— PROBLEM DETAILS —
Go through the material below and return each line with the string "effect" in it.

──────── DATASET ────────

-- ==== Sys2Proof/Machine/Boundary.lean ====
section
/-! DEFINITION. The boundaries at which the units act together (R61, R62, R133): the sieve epoch, the slice block, the bed boundary; and the end of a reference check (R268). -/

namespace Sys2Proof.Machine

/-- SIEVE_EPOCH_BOUNDARY (R45, R61, R84, R266, R427 to R441): the frame rule first, then the epoch that ends is measured, coefficient sets two epochs old are swapped in, commits of the CAL and SIEVE pages take effect, the power manager decides, the clock meters show what they measured. -/
def execSieveEpochBoundary (m : Vector EpochMeas 4) (slack : List Nat) (clk : ClkMeas) (s : State) : Host.Outcome State Fault Refusal :=
  let s1 := (s.advance .epoch).frameUnseen
  let s2 := (List.finRange 4).foldl (fun s i => s.inputEpoch i m[i]) s1
  let s3 := (s2.putPair pgSieve sieveEpochLo sieveEpochHi s2.time.devtime).coefsDue
  .next (((s3.epochCommits.powerEpoch slack).clkInjected).clkMeters clk)

/-- SLICE_BLOCK_BOUNDARY (R61, R64, R85, R172, R304): the cloche takes its taps of the block that ends, the block is measured, the slice plan is swapped, beds start again after DOZE, injected stalls act, slots play and those whose active is lost splice at once, MEASURE streams take the values of the block, side-data packets close. -/
def execSliceBlockBoundary (m : BoundaryMeas) (s : State) : Host.Outcome State Fault Refusal :=
  .next (((((s.advance .block).tapsBlock m.taps).slicesBlock m.blocks).bedsBlock.bedsWake.stallsInjected.followBlock.measBlock).closeSides.streamsBlock)

/-- BED_COMMIT_BOUNDARY (R133, R134): commits of BED pages take effect. -/
def execBedCommitBoundary (s : State) : Host.Outcome State Fault Refusal := .next (s.advance .bed).bedCommits

/-- Whether a tone at an input, in 0.001 dBm at the ball, lies within the sealed tolerance of the sealed certificate value; an input that no longer runs gives none (R268, Table 11.13). -/
def State.tonePasses (s : State) (i : Inp) (tone : Int) : Bool :=
  decide ((s.inputs[i]).conv = .run) && (s.inputs[i]).onRefin &&
    decide ((tone - signedOf 32 (s.get (pgSmc 2) smc2RefinCert)).natAbs ≤ s.get (pgSmc 2) smc2RefinTol)

/-- REF_CHECK_DONE (R268, Table 11.5): after 20 epochs the cloche judges the tone of each input on its own tap, in 0.001 dBm at the ball: the inputs return to their balls with the gain they had, those that pass lose CHAIN_ALTERED, the check is recorded and answered. -/
def execRefCheckDone (tones : Vector Int 4) (s : State) : Host.Outcome State Fault Refusal :=
  match s.cal.check with
  | some x =>
    if !s.ranOut x.at_ (20 * epochTicks) then .next s else
    let ok := (inputsOf x.mask).foldl (fun m i => if s.tonePasses i tones[i] then m + 2 ^ i.val else m) 0
    let s1 := (inputsOf x.mask).foldl (fun s i => s.checkLeave i) s
    let s2 := ((s1.clearChain ok).smcNote 0x8C (ok + 16 * (x.mask - ok)))
    .next ({ s2 with cal := { s2.cal with check := none } }.answer x.caller 0 (.st .ok))
  | none => .next s

end Sys2Proof.Machine
end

────────

— ANSWER SPACE —
/-- SIEVE_EPOCH_BOUNDARY (R45, R61, R84, R266, R427 to R441): the frame rule first, then the epoch that ends is measured, coefficient sets two epochs old are swapped in, commits of the CAL and SIEVE pages take effect, the power manager decides, the clock meters show what they measured. -/
/-- BED_COMMIT_BOUNDARY (R133, R134): commits of BED pages take effect. -/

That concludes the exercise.